Юго посмотрел на россыпь звезд над головой, затем на очертания поместья. Их окружали огни прошлого. Ничто вокруг не было ни настоящим, ни сиюминутным. Он снова разглядел в поместье окруженный дрожащим ореолом света смутный силуэт.
– Призрак наблюдает за нами, – произнес он странно растерянным голосом.
Воскресенье было общим выходным. Юго подумал, что не успел он приехать, как уже получил день отдыха, и это оказалось спасительным для его организма. Он не знал, сможет ли вскарабкаться на плато и еще раз поднять эту чертову бензопилу, или какая-то часть его тела просто откажется ему повиноваться. Мышечный бунт, только и всего.
А еще был страх вернуться туда, зная, что скрывает в себе этот лес. Юго начинал постепенно привыкать не столько к мысли о том, что автор гирлянд находится среди них, сколько к мерзости самого факта.
На второй день боли усилились. Юго слышал, что ломота в мышцах связана с молочной кислотой, хотя и не был в этом до конца уверен, но, поднявшись с постели, готов был поспорить на свою месячную зарплату, что с ним что-то случилось и что его внутренности разъедает не молочная кислота, а серная.

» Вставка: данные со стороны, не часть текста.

-- ==== Sys2Proof/Machine/Assembler.lean ====
section
/-! DEFINITION. The operation syntax of spec/30_encoding.md R88, as the text of each instruction. The
text has no effect on the machine (spec/92_eei_decisions.md D32). Where R88 has two spellings of an
operand this is the one with names, and a `<str>` is written as hex bytes. -/

namespace Sys2Proof.Machine

/-- One hexadecimal digit of a number below 16. -/
def hexDigit (n : Nat) : Char := if n < 10 then Char.ofNat (48 + n) else Char.ofNat (55 + n)

/-- `n` hexadecimal digits of a number. -/
def hexDigits : Nat → Nat → List Char
  | 0, _ => []
  | n + 1, v => hexDigits n (v / 16) ++ [hexDigit (v % 16)]

/-- `0x` and `n` digits. -/
def hexNumber (n v : Nat) : String := "0x" ++ String.ofList (hexDigits n v)

/-- `<hex bytes>`: two-digit bytes, first byte first, a space between. -/
def hexBytes (s : Bytes) : String :=
  String.intercalate " " (s.map fun b => String.ofList (hexDigits 2 b.toNat))

/-- Text in braces. -/
def inBraces (t : String) : String :=
  String.singleton (Char.ofNat 123) ++ t ++ String.singleton (Char.ofNat 125)

/-- An operation with its byte string; alone when there are no bytes. -/
def withBytes (op : String) (s : Bytes) : String :=
  if s.isEmpty then op else op ++ " " ++ hexBytes s

/-- `fam=..., var=...` of a key. -/
def keyText : Key → String
  | .fe => "fam=FE, var=GENERIC"
  | .digi => "fam=7E, var=DIGI"
  | .lora => "fam=7E, var=LORA"

/-- `<ctx>`. -/
def contextText : Option Context → String
  | none => "NOCTX"
  | some ctx =>
      inBraces (keyText ctx.key ++ ", cmd=" ++ hexBytes ctx.command ++ ", addr=" ++
        hexBytes ctx.address ++ ", unp=" ++ hexBytes ctx.unparsed ++ ", ven=" ++ hexBytes ctx.vendor ++
        ", dt=" ++ hexBytes ctx.deviceType ++ ", grp=" ++ hexBytes ctx.group)

/-- `<str>`. -/
def strText (s : Bytes) : String := inBraces (hexBytes s)

/-- The operand of SET_VARIANT. -/
def variantText (v : Byte) : String :=
  if v = 0x00 then "UNSET" else if v = 0x01 then "DIGI" else if v = 0x02 then "LORA"
  else hexNumber 2 v.toNat

/-- The operand of WRITE_CFG. -/
def modeText (v : Byte) : String :=
  if v = 0x00 then "IEEE" else if v = 0x01 then "LEGACY" else hexNumber 2 v.toNat

/-- The line that R88 gives an instruction. -/
def assemblerText : Instr → String
  | .feed input => withBytes "FEED" input
  | .reset => "RESET"
  | .readState => "READ_STATE"
  | .setVariant v => "SET_VARIANT " ++ variantText v
  | .writeCfg v => "WRITE_CFG " ++ modeText v
  | .decode fr => withBytes "DECODE" fr
  | .buildAckData ctx => "BUILD_ACK_DATA " ++ contextText ctx
  | .buildAckInfo ctx => "BUILD_ACK_INFO " ++ contextText ctx
  | .buildConnect ctx status => "BUILD_CONNECT " ++ contextText ctx ++ ", " ++ hexNumber 2 status.toNat
  | .buildDisconnect ctx status =>
      "BUILD_DISCONNECT " ++ contextText ctx ++ ", " ++ hexNumber 2 status.toNat
  | .buildDescribe ctx t0 t1 t2 t3 t4 =>
      "BUILD_DESCRIBE " ++ contextText ctx ++ ", " ++
        String.intercalate ", " ([t0, t1, t2, t3, t4].map strText)
  | .buildCalibrate ctx index unit value =>
      "BUILD_CALIBRATE " ++ contextText ctx ++ ", " ++ hexNumber 2 index.toNat ++ ", " ++ strText unit ++
        ", " ++ hexNumber 16 value.toNat
  | .chkXor data => withBytes "CHK_XOR" data
  | .chkCsum data => withBytes "CHK_CSUM" data
  | .f32Decode w => "F32_DECODE " ++ hexNumber 8 w.toNat
  | .f32Encode d => "F32_ENCODE " ++ hexNumber 16 d.toNat

end Sys2Proof.Machine
end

Впервые он завтракал в своей квартире, наполнив ее запахом кофе. Он устроился на угловом диване, чтобы любоваться видом на поросшую травой эспланаду между зданиями В и Г. Чуть ниже, заслоняя вид на долину, выступала часть Материнского корабля. Но по другую сторону щетинилась далекая, почти неразличимая гора, словно из лоскутов, собранная из изумрудных лугов и покрытых облачками лесов, местами пронизанных серовато-коричневыми пиками или выступами, словно какое-то гигантское существо, заключенное в ее чреве, рвалось на свободу в масштабах геологического времени, нанося удары до тех пор, пока не рухнет темница неровных пригорков и возвышенностей.
Однако не это пленительное зрелище возбуждало молодого человека. Сквозь пар, поднимающийся от кружки, Юго разглядел над корпусом Г расположенное выше по склону и зажатое двумя узкими скалами логово Люциена Страфа.

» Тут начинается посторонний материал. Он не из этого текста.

/-! ### Requests that are no instruction (spec/95_test_vectors.md section 2.6) -/

theorem test_refuse_short_data :
    Sys2Proof.decode [0x01, 0x00, 0x00, 0x00, 0x03, 0xFE, 0x00] = .error .malformed := by decide

theorem test_refuse_trailing_byte : Sys2Proof.decode [0x02, 0x00] = .error .malformed := by decide

theorem test_refuse_bad_valid : Sys2Proof.decode [0x22, 0x02, 0x01] = .error .malformed := by decide

theorem test_refuse_bad_pair :
    Sys2Proof.decode [0x22, 0x01, 0xFE, 0x01, 0x00, 0x00, 0x00, 0x00, 0x00, 0x00, 0x00, 0x00, 0x00,
      0x00, 0x00, 0x00, 0x01] = .error .malformed := by decide

theorem test_refuse_missing_status : Sys2Proof.decode [0x22, 0x00] = .error .malformed := by decide

theorem test_refuse_opcode_before_form :
    Sys2Proof.decode [0x05, 0xFF, 0xFF] = .error (.illegalOp 0x05) := by decide

theorem test_refuse_empty : Sys2Proof.decode [] = .error .malformed := by decide

/-- R84: a reader for each opcode of the map, and for no other. -/
theorem test_opcode_map :
    ∀ n < 256, (operandReader (BitVec.ofNat 8 n)).isSome = decide (BitVec.ofNat 8 n ∈ legalOpcodes) :=
      by decide +kernel

/-- R85: the illegal opcodes are the rest of R84. -/
theorem test_illegal_opcodes : ∀ n < 256, IllegalOpcode n ↔ BitVec.ofNat 8 n ∉ legalOpcodes := by
  unfold IllegalOpcode
  decide +kernel

/-! ### One step of each operation, with the results of spec/95_test_vectors.md -/

/-- FEED-17, FEED-20: junk between two frames; a rejected candidate with a frame inside it. -/
theorem test_feed_scan :
    reply (exec (.feed [0xFE, 0x00, 0x01, 0x02, 0x03, 0x99, 0x7E, 0x00, 0x02, 0x10, 0x20, 0xCD])
      rexReset) = some ⟨.ok, .feed [[0xFE, 0x00, 0x01, 0x02, 0x03], [0x7E, 0x00, 0x02, 0x10, 0x20,
      0xCD]] [0x99] false⟩ ∧ reply (exec (.feed [0x04, 0xFE, 0x03, 0x01, 0x02, 0xAA, 0xBB, 0xCC, 0xDD])
      (at' rex [0x7E, 0x00] 0x00 0x00)) = some ⟨.ok, .feed [[0xFE, 0x03, 0x01, 0x02, 0xAA, 0xBB, 0xCC,
      0xDD]] [0x7E, 0x00, 0x04] false⟩ := by decide +kernel

/-- FEED-C1, CHK-11: CARRY_CAP cuts; with P14 true and VARIANT DIGI the checksum of F5 fails. -/
theorem test_feed_parameters :
    reply (exec (.feed [0x7E, 0x00, 0x40, 0x01, 0x02, 0x03]) (at' { rex with carryCap := some 4 } []
      0x00 0x00)) = some ⟨.warnCarryTruncated, .feed [] [0x7E, 0x00] true⟩ ∧ reply (exec (.feed [0x7E,
      0x00, 0x18, 0x90, 0x00, 0x13, 0xA2, 0x00, 0x40, 0x8B, 0x2C, 0x11, 0xFF, 0xFE, 0x01, 0x01, 0x02,
      0x03, 0x00, 0x01, 0x41, 0x20, 0x00, 0x00, 0x64, 0x00, 0x05, 0xCB]) (at'
      { rex with chk7eDigiAfterLength := true } [] 0x01 0x00)) = some ⟨.ok, .feed [] [] false⟩ :=
      by decide +kernel

/-- RST-1. -/
theorem test_reset :
    registers (exec .reset (at' rex [0x7E, 0x00, 0x02] 0x02 0x01)) = some ([], 0x02, 0x01) := by decide

/-- R151. -/
theorem test_readState :
    reply (exec (.readState) (at' rex [0x7E] 0x02 0x01)) = some ⟨.ok, .state 0x02 0x01 [0x7E]⟩ :=
      by decide +kernel

/-- R22, R24: reserved bits read 0. -/
theorem test_readState_reserved :
    reply (exec (.readState) (at' rex [] 0xFE 0xFE)) = some ⟨.ok, .state 0x02 0x00 []⟩ :=
      by decide +kernel

/-- SV-1. -/
theorem test_setVariant :
    registers (exec (.setVariant 0x02) (at' rex [] 0x01 0x00)) = some ([], 0x02, 0x00) := by decide

/-- SV-3. -/
theorem test_setVariant_reserved :
    reply (exec (.setVariant 0x03) (at' rex [] 0x02 0x00)) = some ⟨.errOperand, .infoByte 0x03⟩ :=
      by decide +kernel

/-- CFG-1. -/
theorem test_writeCfg : registers (exec (.writeCfg 0x01) rexReset) = some ([], 0x00, 0x01) := by decide

/-- CFG-3. -/
theorem test_writeCfg_reserved :
    reply (exec (.writeCfg 0x80) rexReset) = some ⟨.errOperand, .infoByte 0x80⟩ := by decide +kernel

/-- DEC-2: the last field is truncated and the others stand. -/
theorem test_decode_fields :
    (record (exec (.decode [0xFE, 0x0C, 0x44, 0x81, 0x12, 0x34, 0x01, 0x02, 0x03, 0x00, 0x01, 0x41,
      0x20, 0x00, 0x00, 0x64, 0xEB]) rexReset)).map (fun d => (d.flags, d.fields.map
      DecodedField.value)) = some (0x00, [some (.f32 0x4024000000000000), some (.uint 100), none]) :=
      by decide +kernel

/-- DEC-8: a Digi frame sliced by the LoRa layout. -/
theorem test_decode_wrong_variant :
    (record (exec (.decode [0x7E, 0x00, 0x18, 0x90, 0x00, 0x13, 0xA2, 0x00, 0x40, 0x8B, 0x2C, 0x11,
      0xFF, 0xFE, 0x01, 0x01, 0x02, 0x03, 0x00, 0x01, 0x41, 0x20, 0x00, 0x00, 0x64, 0x00, 0x05, 0xCB])
      (at' rex [] 0x02 0x00))).map (fun d => (d.flags, d.functionCode)) = some (0x10, some 0xA200) :=
      by decide +kernel

/-- ENC-3. -/
theorem test_buildAckData :
    reply (exec (.buildAckData (some fe)) rexReset) = some ⟨.ok, .frame [0xFE, 0x07, 0x44, 0x81, 0x12,
      0x34, 0x01, 0x02, 0x03, 0x00, 0x81, 0x65]⟩ := by decide +kernel

/-- ENC-4. -/
theorem test_buildAckInfo :
    reply (exec (.buildAckInfo (some lo)) rexReset) = some ⟨.ok, .frame [0x7E, 0x00, 0x05, 0x01, 0x02,
      0x03, 0x00, 0x82, 0x72]⟩ := by decide +kernel

/-- ENC-13. -/
theorem test_buildConnect :
    reply (exec (.buildConnect (some di) 0x01) rexReset) = some ⟨.ok, .frame [0x7E, 0x00, 0x12, 0x90,
      0x00, 0x13, 0xA2, 0x00, 0x40, 0x8B, 0x2C, 0x11, 0xFF, 0xFE, 0x01, 0x01, 0x02, 0x03, 0x00, 0x10,
      0x01, 0x8B]⟩ := by decide +kernel

/-- ENC-8. -/
theorem test_buildDisconnect :
    reply (exec (.buildDisconnect (some fe) 0x01) rexReset) = some ⟨.ok, .frame [0xFE, 0x08, 0x44, 0x81,
      0x12, 0x34, 0x01, 0x02, 0x03, 0x00, 0x11, 0x01, 0xFB]⟩ := by decide +kernel

/-- ENC-19. -/
theorem test_buildDescribe :
    reply (exec (.buildDescribe (some lo) [0x50, 0x38, 0x30, 0x30] [0x41, 0x31, 0x32, 0x33] [0x36, 0x37]
      [0x64, 0x32] [0x50, 0x54, 0x2D, 0x31]) rexReset) = some ⟨.ok, .frame [0x7E, 0x00, 0x15, 0x01,
      0x02, 0x03, 0x00, 0x20, 0x50, 0x38, 0x30, 0x30, 0x41, 0x31, 0x32, 0x33, 0x36, 0x37, 0x64, 0x32,
      0x50, 0x54, 0x2D, 0x31, 0x00]⟩ := by decide +kernel

/-- ENC-10. -/
theorem test_buildCalibrate :
    reply (exec (.buildCalibrate (some fe) 0x02 [0x6B, 0x50, 0x61, 0x20] 0x3FF8000000000000) rexReset) =
      some ⟨.ok, .frame [0xFE, 0x10, 0x44, 0x81, 0x12, 0x34, 0x01, 0x02, 0x03, 0x00, 0x21, 0x02, 0x6B,
      0x50, 0x61, 0x20, 0x3F, 0xC0, 0x00, 0x00, 0x55]⟩ := by decide +kernel

/-- ENC-E1. -/
theorem test_buildConnect_no_context :
    reply (exec (.buildConnect none 0x01) rexReset) = some ⟨.errPrecondition, .none⟩ :=
      by decide +kernel

/-- ENC-E4. -/
theorem test_buildCalibrate_unit_width :
    reply (exec (.buildCalibrate (some lo) 0x02 [0x6B, 0x50, 0x61] 0x3FF8000000000000) rexReset) = some
      ⟨.errOperand, .none⟩ := by decide +kernel

/-- ENC-E6. -/
theorem test_buildDescribe_length :
    reply (exec (.buildDescribe (some fe) [0x50, 0x38, 0x30, 0x30] [0x41, 0x31, 0x32, 0x33] [0x36, 0x37]
      [0x64, 0x32] (List.replicate 240 0x20)) (at'
      { rex with fe := { rexKey 0 with descWidths := ⟨4, 4, 2, 2, 240⟩ } } [] 0x00 0x00)) = some
      ⟨.errLength, .infoLength 259⟩ := by decide +kernel

/-- CHK-2. -/
theorem test_chkXor :
    reply (exec (.chkXor [0x24, 0x5F, 0x01, 0x02, 0x03]) rexReset) = some ⟨.ok, .chk 0x7B⟩ :=
      by decide +kernel

/-- CHK-1. -/
theorem test_chkXor_empty :
    reply (exec (.chkXor []) rexReset) = some ⟨.ok, .chk 0x00⟩ := by decide +kernel

/-- CHK-9. -/
theorem test_chkCsum :
    reply (exec (.chkCsum [0x80, 0x80, 0x80]) rexReset) = some ⟨.ok, .chk 0x7F⟩ := by decide +kernel

/-- CHK-6. -/
theorem test_chkCsum_empty :
    reply (exec (.chkCsum []) rexReset) = some ⟨.ok, .chk 0xFF⟩ := by decide +kernel

/-- F32D-11. -/
theorem test_f32Decode_subnormal :
    reply (exec (.f32Decode 0x007FFFFF) rexReset) = some ⟨.ok, .bin64 0x380FFFFFC0000000⟩ :=
      by decide +kernel

/-- FLG-3. -/
theorem test_f32Decode_legacy :
    reply (exec (.f32Decode 0x3FC00000) (at' rex [] 0x00 0x01)) = some ⟨.ok, .bin64 0x4008000000000000⟩
      := by decide +kernel

/-- F32E-14. -/
theorem test_f32Encode_tie :
    reply (exec (.f32Encode 0x3FF0000030000000) rexReset) = some ⟨.ok, .bin32 0x3F800002⟩ :=
      by decide +kernel

/-- F32E-19. -/
theorem test_f32Encode_carry :
    reply (exec (.f32Encode 0x380FFFFFE0000000) rexReset) = some ⟨.ok, .bin32 0x00800000⟩ :=
      by decide +kernel

/-- R88. -/
theorem test_assembler_text :
    assemblerText (.setVariant 0x02) = "SET_VARIANT LORA" ∧ assemblerText (.chkXor [0x24, 0x5F]) =
      "CHK_XOR 24 5F" := by decide +kernel

/-- A table word is the first instruction after reset: RESET, and SET_VARIANT with `imm8` 0x02. -/
theorem test_first_step :
    reply (step (State.reset.withFetchWord 8 0x02)) = some ⟨.ok, .none⟩ ∧ registers (step
      (State.reset.withFetchWord 16 0x0208)) = some ([], 0x02, State.reset.cfg) := ⟨by decide, rfl⟩
/-! ### Witnesses: what the hypotheses of each statement can be -/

История, рассказанная Лили, почти всю ночь не давала ему спать. Чем больше он думал об услышанном, тем более гротескным или, по крайней мере, преувеличенным все это ему казалась.
В полночь, не в силах заснуть из-за боли, он собрался было встать, чтобы провести на компьютере собственное расследование, но мысль о том, что, для того чтобы подключиться к интернету в столовой, нужно пройти по всем коридорам, пересилила его любопытство.
Поместье безо всяких признаков жизни средь бела дня только добавило новые вопросы. Неужели Страфа живет там совершенно один? Без какой-либо помощи?
Старясь разглядеть вдали неразличимую отсюда деталь, он так подался вперед, что коснулся стекла кончиком носа. Он не был уверен, но…
Мешало запотевшее окно.
Юго достал телефон и с помощью камеры максимально увеличил изображение поместья. Стены из толстых деревянных бревен делали дом почти неотличимым от окружающей природы, но архитектура соответствовала представлениям о вилле звезды шоу-бизнеса. Сколько комнат? Многовато для одного человека.
Юго присмотрелся внимательнее и кивнул в подтверждение собственных мыслей. Он все правильно разглядел. Ставни снова закрыты. А ты никуда не ушел, меня больше не надуешь. Ведешь ночной образ жизни?
Чем дальше в лес…
Юго задумался о возможной связи между взобравшимся на холм таинственным персонажем и гирляндами на плато. Не его ли это рук дело? С какой целью? Как дань уважения? Или подношение? И тогда снова возникает вопрос: кто же их автор?
Юго знал, что уже не остановится, надо продолжать поиски.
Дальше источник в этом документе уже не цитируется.